TAMPA, Fla. — The Henry B. Plant Museum, located at what was once one of the grandest hotels in Florida, is full of items and stories that are sometimes lost to time, then reborn again.
The museum recently held an exhibition on Booker T. Washington's visit to Tampa in 1912. The exhibit called "When The Train Comes Along" highlighted Washington's impact on the sometimes fractured African American cultures in Tampa.
"That's a really important story for us," said Dr. Charles Groh, an Associate Professor at the University of Tampa and guest curator for the exhibit. "The reason he spoke at the casino is that local African Americans organized to have that space for this speech, because at a time where segregation which was new, was pushing them out of the public sphere."
At the time, Washington was on a whirlwind tour of Florida. His presence, at the now destroyed Tampa Bay Casino, and his voice was vital for all Black Americans as the lines of segregation hardened.
"And, so the Black community in Tampa was very complex," Groh said. "Afro-Cubans and African Americans did not see themselves sharing the same experience. And in fact, Booker T. Washington's visit was one of the first formal occasions that brought them together. After he spoke at the casino, there was a reception that was held in his honor in Ybor City, and it was hosted by an Afro-Cuban society."
Washington's speaking tour through Florida was dangerous, lynchings were common, trains were segregated, and the Tampa Bay Hotel near where Washington spoke was off-limits.
"He would not have been able to stay in the hotel because he was African American," Groh said. "And then the Tampa City government created what was called the White Municipal Party in 1908, which basically removed African Americans from any kind of electoral participation here.
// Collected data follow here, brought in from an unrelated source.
/-- FABRIC_SEND (R538): the unit command `k` opens its transfer; with SRC 0 `data` is what has come of its host data since. -/
def execFabricSend (k : Nat) (data : List Byte) (seen : MemSeen) (s : State) : Host.Outcome State Fault Refusal :=
  .next (match s.unit? k with
    | none => s
    | some c =>
      let w := c.wb
      if w.opcode ≠ Op.FABRIC_SEND then s
      else if c.stage = 0 then
        let refuse := fun (st : Nat) => s.endUnit c st 0 0
        if !s.sendOk c then refuse ST.BAD_FIELD
        else
          let dram := w.field 32 1 == 1
          let (st, s1) := (s.memSeen seen).openXfer (w.field 33 1) (w.field 34 2) false (w.field 36 1) (w.field 40 4) (w.field 48 8) (w.field 44 4) (.unit k)
            (if dram then some (w.field 56 8) else none) data
          if st ≠ 0 then refuse st
          else
            let s2 := s1.setUnit { c with stage := 1 }
            if dram then s2 else match (s2.fab.xfers.find? fun x => x.use == .unit k) with
              | some x => s2.hostGet (387 + x.port) c.loc
              | none => s2
      else
        let s1 := (s.memSeen seen).onFab fun f => { f with xfers := f.xfers.map fun x => if x.use = .unit k then { x with data := x.data ++ data } else x }
        s1.pumpUse (.unit k))

end Sys2Proof.Machine
end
So, at the time that Booker T. Washington came, was exactly the time where things were really becoming very entrenched."
Washington's speech highlighted the divide among whites and Blacks even more.
"So, the seating was segregated. So, if you were white, you purchased your tickets in a downtown drugstore. If you were Black, you purchased your tickets at the William Cigar Company, which was a Black-owned business," Groh said. "Somebody did actually put sheeting down the center to basically prevent whites from actually even seeing the Black portion of the audience. But Booker T. Washington refused to speak until that was removed, and so it was."
Washington's speech was a crucial part of building the foundation of what we know as Civil Rights today.
"I think Washington was extraordinarily adept at being able to speak to multiple audiences in a way that I think is very rare in the context of the period. And I think when he is, I think oversimplified in popular representations as an accommodationist," Groh said. "So, there is no African American activism that can't in some way be traced back to the work of Booker T. Washington."
That same exhibit space at the Plant Museum is now sharing the story of another African American who broke barriers in her own way.
In 1915, three years before Washington spoke in Tampa; Ann Lowe, a then-unknown seamstress, moved from Alabama to Tampa. Lowe was hired to make dresses for the Tampa elite.
Lindsay Huban, Plant Museum Relations Manager, showed us two dresses that Lowe designed and hand-stitched for the Gasparilla Royal Court in the early 1920s.
"So these were coronation gowns that you would have been wearing to the fancy balls that were taking place in the Tampa Bay Hotel," Huban said. "Mrs. DC Lee from Tampa saw her work and thought it was just fantastic and brought her to Tampa to be a seamstress here. And within a few short years, the prominent families in the area were all going to Ann Lowe to get their dresses and gowns designed."
Her skills and attention to detail allowed Lowe to become the go-to fashion designer. Despite the color of her skin, she broke barriers.
"It's pretty incredible that this Black woman was brought to Tampa that traveled, you know, partway across the country just taken a chance that hopefully this wasn't going to turn out badly for her, and it turned into a pretty great story," Huban said. "She was incredibly successful. She became very well known. She even designed Jackie Kennedy's wedding dress when she married John F. Kennedy."
Tampa's annual Gasparilla Pirate Festival helped put Lowe on the map. Lowe made the dresses for Sarah Lykes Keller, Queen of the 1924 Gasparilla Royal Court, and Katherine Broaddus, a handmaid in the 1926 court.
"We want people to understand just how important Lowe was and what a connection she had to Gasparilla, which is our Tampa thing. It's our history," Huban said. "And, she was part of it. This was sort of her launching pad that allowed her to be as successful as she was that fashion designers around the world today know the name Ann Lowe and now everyone in Tampa can too."